Generality of vertebrate developmental patterns: evidence for a dermomyotome in fish

Abstract

The somitic compartment that gives rise to trunk muscle and dermis in amniotes is an epithelial sheet on the external surface of the somite, and is known as the dermomyotome. However, despite its central role in the development of the trunk and limbs, the evolutionary history of the dermomyotome and its role in nonamniotes is poorly understood. We have tested whether a tissue with the morphological and molecular characteristics of a dermomyotome exists in nonamniotes. We show that representatives of the agnathans and of all major clades of gnathostomes each have a layer of cells on the surface of the somite, external to the embryonic myotome. These external cells do not show any signs of terminal myogenic or dermogenic differentiation. Moreover, in the embryos of bony fishes as diverse as sturgeons (Chondrostei) and zebrafish (Teleostei) this layer of cells expresses the pax3 and pax7 genes that mark myogenic precursors. Some of the pax7-expressing cells also express the differentiation-promoting myogenic regulatory factor Myogenin and appear to enter into the myotome.
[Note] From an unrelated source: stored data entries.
/-! ### Dev.onTim -/

@[simp] theorem Dev.onTim_regs (d : Dev) (g : Tim → Tim) : (d.onTim g).regs = d.regs := rfl
@[simp] theorem Dev.onTim_evs (d : Dev) (g : Tim → Tim) : (d.onTim g).evs = d.evs := rfl
@[simp] theorem Dev.onTim_once (d : Dev) (g : Tim → Tim) : (d.onTim g).once = d.once := rfl
@[simp] theorem Dev.onTim_msix (d : Dev) (g : Tim → Tim) : (d.onTim g).msix = d.msix := rfl
@[simp] theorem Dev.onTim_cores (d : Dev) (g : Tim → Tim) : (d.onTim g).cores = d.cores := rfl
@[simp] theorem Dev.onTim_sump (d : Dev) (g : Tim → Tim) : (d.onTim g).sump = d.sump := rfl
@[simp] theorem Dev.onTim_sec (d : Dev) (g : Tim → Tim) : (d.onTim g).sec = d.sec := rfl
@[simp] theorem Dev.onTim_rst (d : Dev) (g : Tim → Tim) : (d.onTim g).rst = d.rst := rfl
@[simp] theorem Dev.onTim_cal (d : Dev) (g : Tim → Tim) : (d.onTim g).cal = d.cal := rfl
@[simp] theorem Dev.onTim_img (d : Dev) (g : Tim → Tim) : (d.onTim g).img = d.img := rfl
@[simp] theorem Dev.onTim_org (d : Dev) (g : Tim → Tim) : (d.onTim g).org = d.org := rfl
@[simp] theorem Dev.onTim_pump (d : Dev) (g : Tim → Tim) : (d.onTim g).pump = d.pump := rfl
@[simp] theorem Dev.onTim_qf (d : Dev) (g : Tim → Tim) : (d.onTim g).qf = d.qf := rfl
@[simp] theorem Dev.onTim_ports (d : Dev) (g : Tim → Tim) : (d.onTim g).ports = d.ports := rfl
@[simp] theorem Dev.onTim_ddr (d : Dev) (g : Tim → Tim) : (d.onTim g).ddr = d.ddr := rfl
@[simp] theorem Dev.onTim_pcie (d : Dev) (g : Tim → Tim) : (d.onTim g).pcie = d.pcie := rfl
@[simp] theorem Dev.onTim_i2c (d : Dev) (g : Tim → Tim) : (d.onTim g).i2c = d.i2c := rfl
@[simp] theorem Dev.onTim_pkt (d : Dev) (g : Tim → Tim) : (d.onTim g).pkt = d.pkt := rfl
@[simp] theorem Dev.onTim_cis (d : Dev) (g : Tim → Tim) : (d.onTim g).cis = d.cis := rfl
@[simp] theorem Dev.onTim_cnv (d : Dev) (g : Tim → Tim) : (d.onTim g).cnv = d.cnv := rfl
@[simp] theorem Dev.onTim_kern (d : Dev) (g : Tim → Tim) : (d.onTim g).kern = d.kern := rfl
@[simp] theorem Dev.onTim_tone (d : Dev) (g : Tim → Tim) : (d.onTim g).tone = d.tone := rfl
@[simp] theorem Dev.onTim_cmp (d : Dev) (g : Tim → Tim) : (d.onTim g).cmp = d.cmp := rfl
@[simp] theorem Dev.onTim_reply (d : Dev) (g : Tim → Tim) : (d.onTim g).reply = d.reply := rfl
@[simp] theorem Dev.onTim_free (d : Dev) (g : Tim → Tim) : (d.onTim g).free = d.free := rfl
@[simp] theorem Dev.onTim_get (d : Dev) (f : Fld) (g : Tim → Tim) : (d.onTim g).get f = d.get f := rfl

/-! ### Dev.setTrig -/

@[simp] theorem Dev.setTrig_regs (d : Dev) (k : Nat) (r : TrigRt) : (d.setTrig k r).regs = d.regs := rfl
@[simp] theorem Dev.setTrig_evs (d : Dev) (k : Nat) (r : TrigRt) : (d.setTrig k r).evs = d.evs := rfl
@[simp] theorem Dev.setTrig_once (d : Dev) (k : Nat) (r : TrigRt) : (d.setTrig k r).once = d.once := rfl
@[simp] theorem Dev.setTrig_msix (d : Dev) (k : Nat) (r : TrigRt) : (d.setTrig k r).msix = d.msix := rfl
@[simp] theorem Dev.setTrig_cores (d : Dev) (k : Nat) (r : TrigRt) : (d.setTrig k r).cores = d.cores := rfl
@[simp] theorem Dev.setTrig_sump (d : Dev) (k : Nat) (r : TrigRt) : (d.setTrig k r).sump = d.sump := rfl
@[simp] theorem Dev.setTrig_sec (d : Dev) (k : Nat) (r : TrigRt) : (d.setTrig k r).sec = d.sec := rfl
@[simp] theorem Dev.setTrig_rst (d : Dev) (k : Nat) (r : TrigRt) : (d.setTrig k r).rst = d.rst := rfl
@[simp] theorem Dev.setTrig_cal (d : Dev) (k : Nat) (r : TrigRt) : (d.setTrig k r).cal = d.cal := rfl
@[simp] theorem Dev.setTrig_img (d : Dev) (k : Nat) (r : TrigRt) : (d.setTrig k r).img = d.img := rfl
@[simp] theorem Dev.setTrig_org (d : Dev) (k : Nat) (r : TrigRt) : (d.setTrig k r).org = d.org := rfl
@[simp] theorem Dev.setTrig_pump (d : Dev) (k : Nat) (r : TrigRt) : (d.setTrig k r).pump = d.pump := rfl
@[simp] theorem Dev.setTrig_qf (d : Dev) (k : Nat) (r : TrigRt) : (d.setTrig k r).qf = d.qf := rfl
@[simp] theorem Dev.setTrig_ports (d : Dev) (k : Nat) (r : TrigRt) : (d.setTrig k r).ports = d.ports := rfl
@[simp] theorem Dev.setTrig_ddr (d : Dev) (k : Nat) (r : TrigRt) : (d.setTrig k r).ddr = d.ddr := rfl
@[simp] theorem Dev.setTrig_pcie (d : Dev) (k : Nat) (r : TrigRt) : (d.setTrig k r).pcie = d.pcie := rfl
@[simp] theorem Dev.setTrig_i2c (d : Dev) (k : Nat) (r : TrigRt) : (d.setTrig k r).i2c = d.i2c := rfl
@[simp] theorem Dev.setTrig_pkt (d : Dev) (k : Nat) (r : TrigRt) : (d.setTrig k r).pkt = d.pkt := rfl
@[simp] theorem Dev.setTrig_cis (d : Dev) (k : Nat) (r : TrigRt) : (d.setTrig k r).cis = d.cis := rfl
@[simp] theorem Dev.setTrig_cnv (d : Dev) (k : Nat) (r : TrigRt) : (d.setTrig k r).cnv = d.cnv := rfl
@[simp] theorem Dev.setTrig_kern (d : Dev) (k : Nat) (r : TrigRt) : (d.setTrig k r).kern = d.kern := rfl
@[simp] theorem Dev.setTrig_tone (d : Dev) (k : Nat) (r : TrigRt) : (d.setTrig k r).tone = d.tone := rfl
@[simp] theorem Dev.setTrig_cmp (d : Dev) (k : Nat) (r : TrigRt) : (d.setTrig k r).cmp = d.cmp := rfl
@[simp] theorem Dev.setTrig_reply (d : Dev) (k : Nat) (r : TrigRt) : (d.setTrig k r).reply = d.reply := rfl
@[simp] theorem Dev.setTrig_free (d : Dev) (k : Nat) (r : TrigRt) : (d.setTrig k r).free = d.free := rfl
@[simp] theorem Dev.setTrig_get (d : Dev) (f : Fld) (k : Nat) (r : TrigRt) : (d.setTrig k r).get f = d.get f := rfl
@[simp] theorem Dev.trig_setTrig_self (d : Dev) (k : Nat) (r : TrigRt) : (d.setTrig k r).trig k = r := kvD_kvSet_self ..
theorem Dev.trig_setTrig_ne (d : Dev) {j k : Nat} (r : TrigRt) (h : j ≠ k) : (d.setTrig k r).trig j = d.trig j := kvD_kvSet_ne h ..

/-! ### Dev.setDet -/

@[simp] theorem Dev.setDet_regs (d : Dev) (k : Nat) (r : DetRt) : (d.setDet k r).regs = d.regs := rfl
@[simp] theorem Dev.setDet_evs (d : Dev) (k : Nat) (r : DetRt) : (d.setDet k r).evs = d.evs := rfl
@[simp] theorem Dev.setDet_once (d : Dev) (k : Nat) (r : DetRt) : (d.setDet k r).once = d.once := rfl
@[simp] theorem Dev.setDet_msix (d : Dev) (k : Nat) (r : DetRt) : (d.setDet k r).msix = d.msix := rfl
@[simp] theorem Dev.setDet_cores (d : Dev) (k : Nat) (r : DetRt) : (d.setDet k r).cores = d.cores := rfl
@[simp] theorem Dev.setDet_sump (d : Dev) (k : Nat) (r : DetRt) : (d.setDet k r).sump = d.sump := rfl
@[simp] theorem Dev.setDet_sec (d : Dev) (k : Nat) (r : DetRt) : (d.setDet k r).sec = d.sec := rfl
@[simp] theorem Dev.setDet_rst (d : Dev) (k : Nat) (r : DetRt) : (d.setDet k r).rst = d.rst := rfl
@[simp] theorem Dev.setDet_cal (d : Dev) (k : Nat) (r : DetRt) : (d.setDet k r).cal = d.cal := rfl
@[simp] theorem Dev.setDet_tim (d : Dev) (k : Nat) (r : DetRt) : (d.setDet k r).tim = d.tim := rfl
@[simp] theorem Dev.setDet_img (d : Dev) (k : Nat) (r : DetRt) : (d.setDet k r).img = d.img := rfl
@[simp] theorem Dev.setDet_org (d : Dev) (k : Nat) (r : DetRt) : (d.setDet k r).org = d.org := rfl
@[simp] theorem Dev.setDet_pump (d : Dev) (k : Nat) (r : DetRt) : (d.setDet k r).pump = d.pump := rfl
@[simp] theorem Dev.setDet_qf (d : Dev) (k : Nat) (r : DetRt) : (d.setDet k r).qf = d.qf := rfl
@[simp] theorem Dev.setDet_ports (d : Dev) (k : Nat) (r : DetRt) : (d.setDet k r).ports = d.ports := rfl
@[simp] theorem Dev.setDet_ddr (d : Dev) (k : Nat) (r : DetRt) : (d.setDet k r).ddr = d.ddr := rfl
@[simp] theorem Dev.setDet_pcie (d : Dev) (k : Nat) (r : DetRt) : (d.setDet k r).pcie = d.pcie := rfl
@[simp] theorem Dev.setDet_i2c (d : Dev) (k : Nat) (r : DetRt) : (d.setDet k r).i2c = d.i2c := rfl
@[simp] theorem Dev.setDet_pkt (d : Dev) (k : Nat) (r : DetRt) : (d.setDet k r).pkt = d.pkt := rfl
@[simp] theorem Dev.setDet_cis (d : Dev) (k : Nat) (r : DetRt) : (d.setDet k r).cis = d.cis := rfl
@[simp] theorem Dev.setDet_cnv (d : Dev) (k : Nat) (r : DetRt) : (d.setDet k r).cnv = d.cnv := rfl
@[simp] theorem Dev.setDet_kern (d : Dev) (k : Nat) (r : DetRt) : (d.setDet k r).kern = d.kern := rfl
@[simp] theorem Dev.setDet_cmp (d : Dev) (k : Nat) (r : DetRt) : (d.setDet k r).cmp = d.cmp := rfl
@[simp] theorem Dev.setDet_reply (d : Dev) (k : Nat) (r : DetRt) : (d.setDet k r).reply = d.reply := rfl
@[simp] theorem Dev.setDet_free (d : Dev) (k : Nat) (r : DetRt) : (d.setDet k r).free = d.free := rfl
@[simp] theorem Dev.setDet_get (d : Dev) (f : Fld) (k : Nat) (r : DetRt) : (d.setDet k r).get f = d.get f := rfl
@[simp] theorem Dev.det_setDet_self (d : Dev) (k : Nat) (r : DetRt) : (d.setDet k r).det k = r := kvD_kvSet_self ..
theorem Dev.det_setDet_ne (d : Dev) {j k : Nat} (r : DetRt) (h : j ≠ k) : (d.setDet k r).det j = d.det j := kvD_kvSet_ne h ..

/-! ### Dev.setGen -/

@[simp] theorem Dev.setGen_regs (d : Dev) (k : Nat) (r : GenRt) : (d.setGen k r).regs = d.regs := rfl
@[simp] theorem Dev.setGen_evs (d : Dev) (k : Nat) (r : GenRt) : (d.setGen k r).evs = d.evs := rfl
@[simp] theorem Dev.setGen_once (d : Dev) (k : Nat) (r : GenRt) : (d.setGen k r).once = d.once := rfl
@[simp] theorem Dev.setGen_msix (d : Dev) (k : Nat) (r : GenRt) : (d.setGen k r).msix = d.msix := rfl
@[simp] theorem Dev.setGen_cores (d : Dev) (k : Nat) (r : GenRt) : (d.setGen k r).cores = d.cores := rfl
@[simp] theorem Dev.setGen_sump (d : Dev) (k : Nat) (r : GenRt) : (d.setGen k r).sump = d.sump := rfl
@[simp] theorem Dev.setGen_sec (d : Dev) (k : Nat) (r : GenRt) : (d.setGen k r).sec = d.sec := rfl
@[simp] theorem Dev.setGen_rst (d : Dev) (k : Nat) (r : GenRt) : (d.setGen k r).rst = d.rst := rfl
@[simp] theorem Dev.setGen_cal (d : Dev) (k : Nat) (r : GenRt) : (d.setGen k r).cal = d.cal := rfl
@[simp] theorem Dev.setGen_tim (d : Dev) (k : Nat) (r : GenRt) : (d.setGen k r).tim = d.tim := rfl
@[simp] theorem Dev.setGen_img (d : Dev) (k : Nat) (r : GenRt) : (d.setGen k r).img = d.img := rfl
@[simp] theorem Dev.setGen_org (d : Dev) (k : Nat) (r : GenRt) : (d.setGen k r).org = d.org := rfl
@[simp] theorem Dev.setGen_pump (d : Dev) (k : Nat) (r : GenRt) : (d.setGen k r).pump = d.pump := rfl
@[simp] theorem Dev.setGen_qf (d : Dev) (k : Nat) (r : GenRt) : (d.setGen k r).qf = d.qf := rfl
@[simp] theorem Dev.setGen_ports (d : Dev) (k : Nat) (r : GenRt) : (d.setGen k r).ports = d.ports := rfl
@[simp] theorem Dev.setGen_ddr (d : Dev) (k : Nat) (r : GenRt) : (d.setGen k r).ddr = d.ddr := rfl
@[simp] theorem Dev.setGen_pcie (d : Dev) (k : Nat) (r : GenRt) : (d.setGen k r).pcie = d.pcie := rfl
@[simp] theorem Dev.setGen_i2c (d : Dev) (k : Nat) (r : GenRt) : (d.setGen k r).i2c = d.i2c := rfl
@[simp] theorem Dev.setGen_pkt (d : Dev) (k : Nat) (r : GenRt) : (d.setGen k r).pkt = d.pkt := rfl
@[simp] theorem Dev.setGen_cis (d : Dev) (k : Nat) (r : GenRt) : (d.setGen k r).cis = d.cis := rfl
@[simp] theorem Dev.setGen_cnv (d : Dev) (k : Nat) (r : GenRt) : (d.setGen k r).cnv = d.cnv := rfl
@[simp] theorem Dev.setGen_kern (d : Dev) (k : Nat) (r : GenRt) : (d.setGen k r).kern = d.kern := rfl
@[simp] theorem Dev.setGen_cmp (d : Dev) (k : Nat) (r : GenRt) : (d.setGen k r).cmp = d.cmp := rfl
@[simp] theorem Dev.setGen_reply (d : Dev) (k : Nat) (r : GenRt) : (d.setGen k r).reply = d.reply := rfl
@[simp] theorem Dev.setGen_free (d : Dev) (k : Nat) (r : GenRt) : (d.setGen k r).free = d.free := rfl
@[simp] theorem Dev.setGen_get (d : Dev) (f : Fld) (k : Nat) (r : GenRt) : (d.setGen k r).get f = d.get f := rfl
@[simp] theorem Dev.gen_setGen_self (d : Dev) (k : Nat) (r : GenRt) : (d.setGen k r).gen k = r := kvD_kvSet_self ..
theorem Dev.gen_setGen_ne (d : Dev) {j k : Nat} (r : GenRt) (h : j ≠ k) : (d.setGen k r).gen j = d.gen j := kvD_kvSet_ne h ..

/-! ### Dev.setCmpS -/

@[simp] theorem Dev.setCmpS_regs (d : Dev) (k : Nat) (r : CmpRt) : (d.setCmpS k r).regs = d.regs := rfl
@[simp] theorem Dev.setCmpS_evs (d : Dev) (k : Nat) (r : CmpRt) : (d.setCmpS k r).evs = d.evs := rfl
@[simp] theorem Dev.setCmpS_once (d : Dev) (k : Nat) (r : CmpRt) : (d.setCmpS k r).once = d.once := rfl
@[simp] theorem Dev.setCmpS_msix (d : Dev) (k : Nat) (r : CmpRt) : (d.setCmpS k r).msix = d.msix := rfl
@[simp] theorem Dev.setCmpS_cores (d : Dev) (k : Nat) (r : CmpRt) : (d.setCmpS k r).cores = d.cores := rfl
@[simp] theorem Dev.setCmpS_sump (d : Dev) (k : Nat) (r : CmpRt) : (d.setCmpS k r).sump = d.sump := rfl
@[simp] theorem Dev.setCmpS_sec (d : Dev) (k : Nat) (r : CmpRt) : (d.setCmpS k r).sec = d.sec := rfl
@[simp] theorem Dev.setCmpS_rst (d : Dev) (k : Nat) (r : CmpRt) : (d.setCmpS k r).rst = d.rst := rfl
@[simp] theorem Dev.setCmpS_cal (d : Dev) (k : Nat) (r : CmpRt) : (d.setCmpS k r).cal = d.cal := rfl
@[simp] theorem Dev.setCmpS_tim (d : Dev) (k : Nat) (r : CmpRt) : (d.setCmpS k r).tim = d.tim := rfl
@[simp] theorem Dev.setCmpS_img (d : Dev) (k : Nat) (r : CmpRt) : (d.setCmpS k r).img = d.img := rfl
@[simp] theorem Dev.setCmpS_org (d : Dev) (k : Nat) (r : CmpRt) : (d.setCmpS k r).org = d.org := rfl
@[simp] theorem Dev.setCmpS_pump (d : Dev) (k : Nat) (r : CmpRt) : (d.setCmpS k r).pump = d.pump := rfl
@[simp] theorem Dev.setCmpS_qf (d : Dev) (k : Nat) (r : CmpRt) : (d.setCmpS k r).qf = d.qf := rfl
@[simp] theorem Dev.setCmpS_ports (d : Dev) (k : Nat) (r : CmpRt) : (d.setCmpS k r).ports = d.ports := rfl
@[simp] theorem Dev.setCmpS_ddr (d : Dev) (k : Nat) (r : CmpRt) : (d.setCmpS k r).ddr = d.ddr := rfl
@[simp] theorem Dev.setCmpS_pcie (d : Dev) (k : Nat) (r : CmpRt) : (d.setCmpS k r).pcie = d.pcie := rfl
@[simp] theorem Dev.setCmpS_i2c (d : Dev) (k : Nat) (r : CmpRt) : (d.setCmpS k r).i2c = d.i2c := rfl
@[simp] theorem Dev.setCmpS_pkt (d : Dev) (k : Nat) (r : CmpRt) : (d.setCmpS k r).pkt = d.pkt := rfl
@[simp] theorem Dev.setCmpS_cis (d : Dev) (k : Nat) (r : CmpRt) : (d.setCmpS k r).cis = d.cis := rfl
@[simp] theorem Dev.setCmpS_cnv (d : Dev) (k : Nat) (r : CmpRt) : (d.setCmpS k r).cnv = d.cnv := rfl
@[simp] theorem Dev.setCmpS_kern (d : Dev) (k : Nat) (r : CmpRt) : (d.setCmpS k r).kern = d.kern := rfl
@[simp] theorem Dev.setCmpS_tone (d : Dev) (k : Nat) (r : CmpRt) : (d.setCmpS k r).tone = d.tone := rfl
@[simp] theorem Dev.setCmpS_reply (d : Dev) (k : Nat) (r : CmpRt) : (d.setCmpS k r).reply = d.reply := rfl
@[simp] theorem Dev.setCmpS_free (d : Dev) (k : Nat) (r : CmpRt) : (d.setCmpS k r).free = d.free := rfl
@[simp] theorem Dev.setCmpS_get (d : Dev) (f : Fld) (k : Nat) (r : CmpRt) : (d.setCmpS k r).get f = d.get f := rfl
@[simp] theorem Dev.cmpS_setCmpS_self (d : Dev) (k : Nat) (r : CmpRt) : (d.setCmpS k r).cmpS k = r := kvD_kvSet_self ..
theorem Dev.cmpS_setCmpS_ne (d : Dev) {j k : Nat} (r : CmpRt) (h : j ≠ k) : (d.setCmpS k r).cmpS j = d.cmpS j := kvD_kvSet_ne h ..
We therefore suggest that the dermomyotome is an ancient and conserved structure that evolved prior to the last common ancestor of all vertebrates. The identification of a dermomyotome in fish makes it possible to apply the powerful cellular and genetic approaches available in zebrafish to the understanding of this key developmental structure.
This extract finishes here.